■ **What the task requires**
Starting from the first line below, count every line holding the word "alivePayload", then state the total alone.

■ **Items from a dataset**
################

-- ==== Sys2Proof/Machine/XprArm.lean ====
section
/-! DEFINITION. Arming and disarming express tenants (R265 to R273, R285, R354). -/

namespace Sys2Proof.Machine

/-- Core 7 as a unit of DETAIL (R271). -/
def unitCore7 : Nat := 0x0207

/-- The bound arrays in ascending order. -/
def Tenant.arrays (y : Tenant) : List Nat := (List.range 64).filter (fun a => y.bindAry.getLsbD a)

/-- Consecutive arrays paired (R265). -/
def pairUp : List Nat → List (Nat × Nat)
  | a :: b :: r => (a, b) :: pairUp r
  | _ => []

/-- MiB spans overlap. -/
def overlaps (b1 n1 b2 n2 : Nat) : Bool := decide (0 < n1) && decide (0 < n2) && decide (b1 < b2 + n2) && decide (b2 < b1 + n1)

/-- Mirrors of indices that arm or are armed. -/
def State.mirrors (s : State) : List (Nat × Nat) :=
  ((List.range 4).map s.xid).filterMap (fun v => if v.st = .arming ∨ v.armed then some (v.mbase, v.size) else none)

/-- The raw bytes of a copy at an offset, and whether any is poisoned. -/
def State.copyBytes (s : State) (t base off n : Nat) : List MByte := (modelRead t (base + off) n s).1

/-- The express table of a copy (R268): MAGIC, PAIRS, STEPS and the rest. -/
def State.xtable (s : State) (t base : Nat) : Nat × XTable :=
  let b := (s.copyBytes t base 0 (0x40 + 16 * 8)).map (·.1)
  let w (o n : Nat) : Nat := leNat ((b.drop o).take n)
  (w 0 4,
   { pairs := w 4 1, steps := w 5 1, minPeriod := w 6 2, invoke := w 8 4, stepMax := w 0xC 4, part := w 0x10 1
     reqFrags := w 0x11 1, resFrags := w 0x12 1, reqOff := w 0x20 4, resOff := w 0x24 4, wrOff := w 0x28 4
     wrSize := w 0x2C 4
     roles := (List.range (w 4 1)).map (fun r => (w (0x40 + 16 * r) 4, w (0x44 + 16 * r) 4)) })

/-- MiB pinned by armed and arming tenants (R144, R271). -/
def State.pinned (s : State) : Nat :=
  (((List.range 4).map s.xid).map (fun v => if v.st = .arming ∨ v.armed then v.size else 0)).sum

/-- The unit of the first failing condition of R271, in its order. -/
def armFails (t : Nat) (w0 : BitVec 64) (s : State) : Option Nat :=
  let y := s.tenant t
  let c := y.copy (pf w0 47 46)
  let tab := s.xtable t c.base
  let x := pf w0 11 10
  let size := y.conSize.toNat
  let mb := pf w0 45 38
  let arrs := y.arrays
  let spans := (List.range 32).map (fun u => ((s.tenant u).conBase.toNat, (s.tenant u).conSize.toNat)) ++ s.mirrors
  let spa := pf w0 37 32
  let spb := pf w0 31 26
  if c.st ≠ .armed ∨ c.express = false then some unitCore7
  else if tab.1 ≠ 0x58500096 ∨ tab.2.pairs < 1 ∨ 8 < tab.2.pairs ∨ tab.2.steps < 1 ∨ 64 < tab.2.steps then some unitCore7
  else if arrs.length ≠ 2 * tab.2.pairs then some (arrs.getD (2 * tab.2.pairs) unitCore7)
  else if size < tab.2.part ∨ 96 < s.pinned + size then some unitCore7
  else if 256 < mb + size ∨ spans.any (fun p => overlaps mb size p.1 p.2) then some unitCore7
  else if pf w0 23 12 < 100 ∨ pf w0 23 12 < tab.2.minPeriod then some unitCore7
  else if 592000 < tab.2.invoke ∨ 102400 < tab.2.stepMax then some unitCore7
  else if (s.xid x).st ≠ .disarmed ∧ (s.xid x).tenant.toNat ≠ t then some unitCore7
  else if s.xpr.spareValid = false ∧ w0.getLsbD 25 = false then some unitCore7
  else if s.xpr.spareValid = false ∧ s.freeArray spa = false then some spa
  else if s.xpr.spareValid = false ∧ (s.freeArray spb = false ∨ spa = spb) then some spb
  else if ((List.range 4).map s.xid).any (fun v => v.st != .disarmed && v.tenant.toNat == t) then some unitCore7
  else if s.glb.st = .safeHold ∨ s.compHeld .express then some unitCore7
  else none

/-- The 500 µs watchdogs of the lanes run from the completion of the first XPRARM at the latest (R292). -/
def armWatch (s : State) : State :=
  { s with xpr := { s.xpr with watchdogFrom := s.xpr.watchdogFrom.or (some s.glb.devTime) } }

/-- XPRARM (R270): checked under R271; else the index is ARMING, and XPRARM_COMPLETE ends it. -/
def armBody (t q : Nat) (p : Presented) (s : State) : State :=
  match armFails t p.w0 s with
  | some u =>
    armWatch (finish t q p.idx Code.xprArmFail 0 0 u true (issueOpen t q p s))
  | none =>
    let y := s.tenant t
    let c := pf p.w0 47 46
    let tab := (s.xtable t (y.copy c).base).2
    let x := pf p.w0 11 10
    let old := s.xid x
    (issueOpen t q p s).setXid x { Xid.init with
      st := .arming, tenant := BitVec.ofNat 5 t, base := y.conBase.toNat, mbase := pf p.w0 45 38, size := y.conSize.toNat
      period := pf p.w0 23 12, copy := c, table := tab, roles := pairUp y.arrays, armJob := some (q, p.idx)
      form := if p.w0.getLsbD 25 && !s.xpr.spareValid then
          some (Fin.ofNat 64 (pf p.w0 37 32), Fin.ofNat 64 (pf p.w0 31 26)) else none
      valid := old.valid, mismatch := old.mismatch, rerunOk := old.rerunOk, overrun := old.overrun
      reqEarly := old.reqEarly, latMax := old.latMax, latLast := old.latLast }

def execXprarm (t : Ten) (q : Que) (w0 w1 : BitVec 64) (s : State) : Host.Outcome State Fault Refusal :=
  .next (present t q w0 w1 (pOp w0 == 0x38) (armBody t.val q.val) s)

/-- A MiB range of the concourse zeroed with valid SECDED (R142). -/
def zeroCon (base size : Nat) (s : State) : State :=
  { s with mtc := { s.mtc with
      con := sclear s.mtc.con (base * 2 ^ 20) ((base + size) * 2 ^ 20)
      conPoison := sclear s.mtc.conPoison (base * 2 ^ 17) ((base + size) * 2 ^ 17) } }

/-- The partition image in both copies: byte x of the package at x of the primary, and at x XOR 0x2000 of the mirror. -/
def copyImage (x : Nat) (s : State) : State :=
  let v := s.xid x
  let t := v.tenant.toNat
  let r := modelRead t ((s.tenant t).copy v.copy).base (v.table.part * 2 ^ 20) s
  partWrite (v.part 1) 0 r.1 (partWrite (v.part 0) 0 r.1 r.2)

/-- Both concourse images agree with the manifest's digests, shard by shard (R270). -/
def State.imagesMatch (s : State) (x : Nat) : Bool :=
  let v := s.xid x
  let c := (s.tenant v.tenant.toNat).copy v.copy
  (c.shards.filter (fun h => decide (h.offset + h.length ≤ v.table.part * 2 ^ 20))).all (fun h =>
    [0, 1].all (fun m =>
      let b := s.partRead (v.part m) h.offset h.length
      !b.any (·.2) && sha256 (b.map (·.1)) == h.digest))

/-- The first member whose image fails the checks of R119, and the code of its failure, EXPRESS_NONDET among them (R58). -/
def State.badMember (s : State) (x : Nat) : Option (Nat × BitVec 16) :=
  let v := s.xid x
  (List.range v.roles.length).findSome? (fun r =>
    let p := v.roles.getD r (0, 0)
    match checkImage (s.roleImage x r 0) true with
    | some c => some (p.1, c)
    | none => (checkImage (s.roleImage x r 1) true).map (fun c => (p.2, c)))

/-- The unit of the array that keeps an arming from its spare pair, or core 7: no spare pair exists, and none is to be formed or it
cannot be (R271). -/
def State.spareBars (s : State) (v : Xid) : Option Nat :=
  if s.xpr.spareValid then none
  else match v.form with
    | none => some unitCore7
    | some (a, b) =>
      if !s.freeArray a.val then some a.val else if !s.freeArray b.val || a == b then some b.val else none

/-- A member of a pair: coupled, its image in slot 0, checked (R265, R270). -/
def Arr.joinPair (partner : Nat) (img : Bytes) (x : Arr) : Arr :=
  { x.fixedClock with
    paired := true
    partner := BitVec.ofNat 6 partner
    slot0 := ⟨.ready, img, none, x.submits⟩
    slot1 := ImageSlot.init
    st := .loaded
    tq := sset 0 x.tq 15 0
    fp := BitVec.allOnes 64
    fpPoison := false }

/-- Every pair formed and loaded. -/
def loadMembers (x : Nat) (s : State) : State :=
  let v := s.xid x
  (List.range v.roles.length).foldl (fun s r =>
    let p := v.roles.getD r (0, 0)
    (s.modArr p.1 (Arr.joinPair p.2 (s.roleImage x r 0))).modArr p.2 (Arr.joinPair p.1 (s.roleImage x r 1))) s

/-- The signal-box state of an index by number, and the payload of ALIVE (R291). -/
def State.alivePayload (s : State) : Bytes :=
  let bits := ((List.range 4).map (fun x => if (s.xid x).armed then 2 ^ x else 0)).sum
  [BitVec.ofNat 8 bits] ++ (List.range 4).map (fun x => BitVec.ofNat 8 (sbCode (s.xid x).st)) ++
    [BitVec.ofNat 8 (devCode s.glb.st),
     BitVec.ofNat 8 (b2n s.xpr.spareReady + 2 * b2n s.xpr.laneA.faulted + 4 * b2n s.xpr.laneB.faulted)]

/-- An ALIVE frame; its payload is that of the slot it is sent in. -/
def aliveFrame (s : State) : Bytes := mkFrame 0x2E 0 0 0 0 s.alivePayload

/-- Both lanes faulted while a tenant is armed (R292). -/
def linkLost (s : State) : State :=
  if s.xpr.laneA.faulted && s.xpr.laneB.faulted && s.anyArmed then
    safeHold Code.linkLost (record Code.linkLost none unitNone 0 0 s)
  else s

/-- An arming that fails is undone (R271). -/
def armUndone (x : Nat) (code : BitVec 16) (unit : Nat) (s : State) : State :=
  let v := s.xid x
  let s1 := (zeroCon v.mbase v.size s).modXid x (fun v => { v with st := .disarmed, roles := [], armJob := none, form := none })
  match v.armJob with
  | none => s1
  | some j => armWatch (complete v.tenant.toNat j.1 j.2 code 0 0 unit true s1)

/-- XPRARM_COMPLETE (R270, R271): the copy, the hash, the loads, the spare, the scales; then IDLE, and ALIVE with the index armed. What
fails has no effect on the partition; an image's own code is recorded (R58). `ce`, `ue`: what the hash engines' reads of the concourse
meet (R198). -/
def execXprarmComplete (x : Fin 4) (ce ue : List Nat) (s : State) : Host.Outcome State Fault Refusal :=
  let v := s.xid x.val
  if v.st ≠ .arming then .next s
  else if s.glb.st = .safeHold then .next (armUndone x.val Code.xprArmFail unitCore7 s)
  else match s.spareBars v with
  | some a => .next (armUndone x.val Code.xprArmFail a s)
  | none =>
    let s1 := xidErrs x.val ce ue (copyImage x.val s)
    let read := xidErrs x.val ce ue s
    if !s1.imagesMatch x.val then .next (armUndone x.val Code.xprDigest unitCore7 read)
    else match s1.badMember x.val with
      | some (a, c) =>
        .next (armUndone x.val Code.xprArmFail a (record c (some v.tenant.toNat) (unitArray a) 0 0 read))
      | none =>
        let s2 := (loadMembers x.val s1).modTenant v.tenant.toNat (fun y => y.takeScales (y.copy v.copy).scales)
        let s3 := s2.modXid x.val (fun v => { v with st := .idle, armJob := none, form := none, first := true })
        let s4 := match v.form with
          | none => s3
          | some f => if s3.xpr.spareValid then s3 else formSpare f.1.val f.2.val s3
        let s5 := { s4 with glb := { s4.glb with vdda := s4.fuse.vddaExpress, vddaFixed := true } }
        let s6 := bothLanes 4 (aliveFrame s5) (armWatch (updDegraded (autoForm s5)))
        match v.armJob with
        | none => .next (linkLost s6)
        | some j => .next (linkLost (complete v.tenant.toNat j.1 j.2 0 0 0 unitNone true s6))

/-- A member leaves its pair; its image leaves the slot (R272). -/
def Arr.leavePair (x : Arr) : Arr :=
  { x.rest with paired := false, partner := 0, spare := false, slot0 := ImageSlot.init, slot1 := ImageSlot.init
                st := if x.st = .fault then .fault else .bound }

/-- The spare pair returns to idle, scrubbed (R15, R272). -/
def freeSpare (s : State) : State :=
  if !s.xpr.spareValid then s
  else
    let drop (x : Arr) : Arr := { scrubArr x with paired := false, partner := 0, spare := false }
    let s1 := (s.modArr s.xpr.spa.toNat drop).modArr s.xpr.spb.toNat drop
    { s1 with xpr := { s1.xpr with
        spareValid := false, spareReady := false, spa := 0, spb := 0, spareRan := none, proved := [], proof := none } }

/-- The spare is ready once each armed tenant has passed a proof on it (R285). -/
def judgeSpare (s : State) : State :=
  { s with xpr := { s.xpr with spareReady :=
    s.xpr.spareReady || (s.xpr.spareValid && s.armedXids.all (fun x => s.xpr.proved.contains x)) } }

/-- Disarming ends: pairs unmarked, mirror scrubbed, XPRDISARM completes; the last armed tenant's frees the spare and VDD_A
(R272, R354). -/
def disarmNow (x : Nat) (s : State) : State :=
  let v := s.xid x
  let t := v.tenant.toNat
  let s0 := match s.xpr.proof with
    | some p => if p.x = x then restSpare { s with xpr := { s.xpr with proof := none } } else s
    | none => s
  let s1 := v.arrays.foldl (fun s a => s.modArr a Arr.leavePair) s0
  let s2 := s1.modTenant t (fun y => { y with barriers := [] })
  let s3 := (zeroCon v.mbase v.size s2).modXid x (fun v => { v with
    st := if v.st = .held then .held else .disarmed
    roles := [], inv := none, waitSeq := none, rerun := none, record := [], reqA := none, reqB := none, copies := []
    window := false, windowSeq := none, disarmJobs := [], resetAfter := false })
  let s4 := if s3.anyArmed then judgeSpare (autoForm { s3 with xpr := { s3.xpr with proved := s3.xpr.proved.filter (· != x) } })
    else freeSpare { s3 with glb := { s3.glb with vddaFixed := false } }
  let s5 := updDegraded s4
  v.disarmJobs.foldl (fun s j => complete t j.1 j.2 0 0 0 unitNone true s) s5

/-- A disarming asked for ends once no invocation is in progress; in SAFE_HOLD every invocation has stopped. -/
def tryDisarm (x : Nat) (s : State) : State :=
  let v := s.xid x
  if v.armed && (!v.disarmJobs.isEmpty || v.resetAfter) && (v.inv.isNone || v.st == .held) then disarmNow x s else s

/-- The SEQs of requests that have come in part or whole and have neither been accepted nor answered. -/
def Xid.openSeqs (v : Xid) : List (BitVec 16) :=
  (v.copies.map (fun c => c.2.seq) ++
    ([v.reqA, v.reqB].filterMap (fun c => c.bind (fun c => if c.first && !c.told then some c.seq else none)))).eraseDups

/-- Disarming begins: requests that wait to start, or have not been accepted, are not run, and are answered DISARMED (R272). -/
def beginDisarm (x : Nat) (job : Option (Nat × Reg32)) (s : State) : State :=
  let v := s.xid x
  let seqs := v.openSeqs
  let s0 := seqs.foldl (fun s q => bothLanes x (invalidFrame x q 0x05) s) s
  let s1 := match v.waitSeq with
    | none => s0
    | some i =>
      bothLanes x (invalidFrame x i.seq 0x05)
        (v.arrays.foldl (fun s a => s.modArr a (fun y => { y with tq := sset 0 y.tq 15 0 })) s0)
  tryDisarm x (s1.modXid x (fun v => { v with
    waitSeq := none, disarmJobs := v.disarmJobs ++ job.toList, resetAfter := v.resetAfter || job.isNone, reqA := none, reqB := none, copies := []
    answered := v.answered ++ seqs.map (fun q => (.a, q)) }))

/-- XPRDISARM (R272): for a tenant that is not armed, success and no effect. -/
def disarmBody (t q : Nat) (p : Presented) (s : State) : State :=
  match s.tenantXid t with
  | none => issueDone t q p 0 s
  | some x => beginDisarm x (some (q, p.idx)) (issueOpen t q p s)

def execXprdisarm (t : Ten) (q : Que) (w0 w1 : BitVec 64) (s : State) : Host.Outcome State Fault Refusal :=
  .next (present t q w0 w1 (pOp w0 == 0x39) (disarmBody t.val q.val) s)

end Sys2Proof.Machine
end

################

■ **Result for this exercise**
2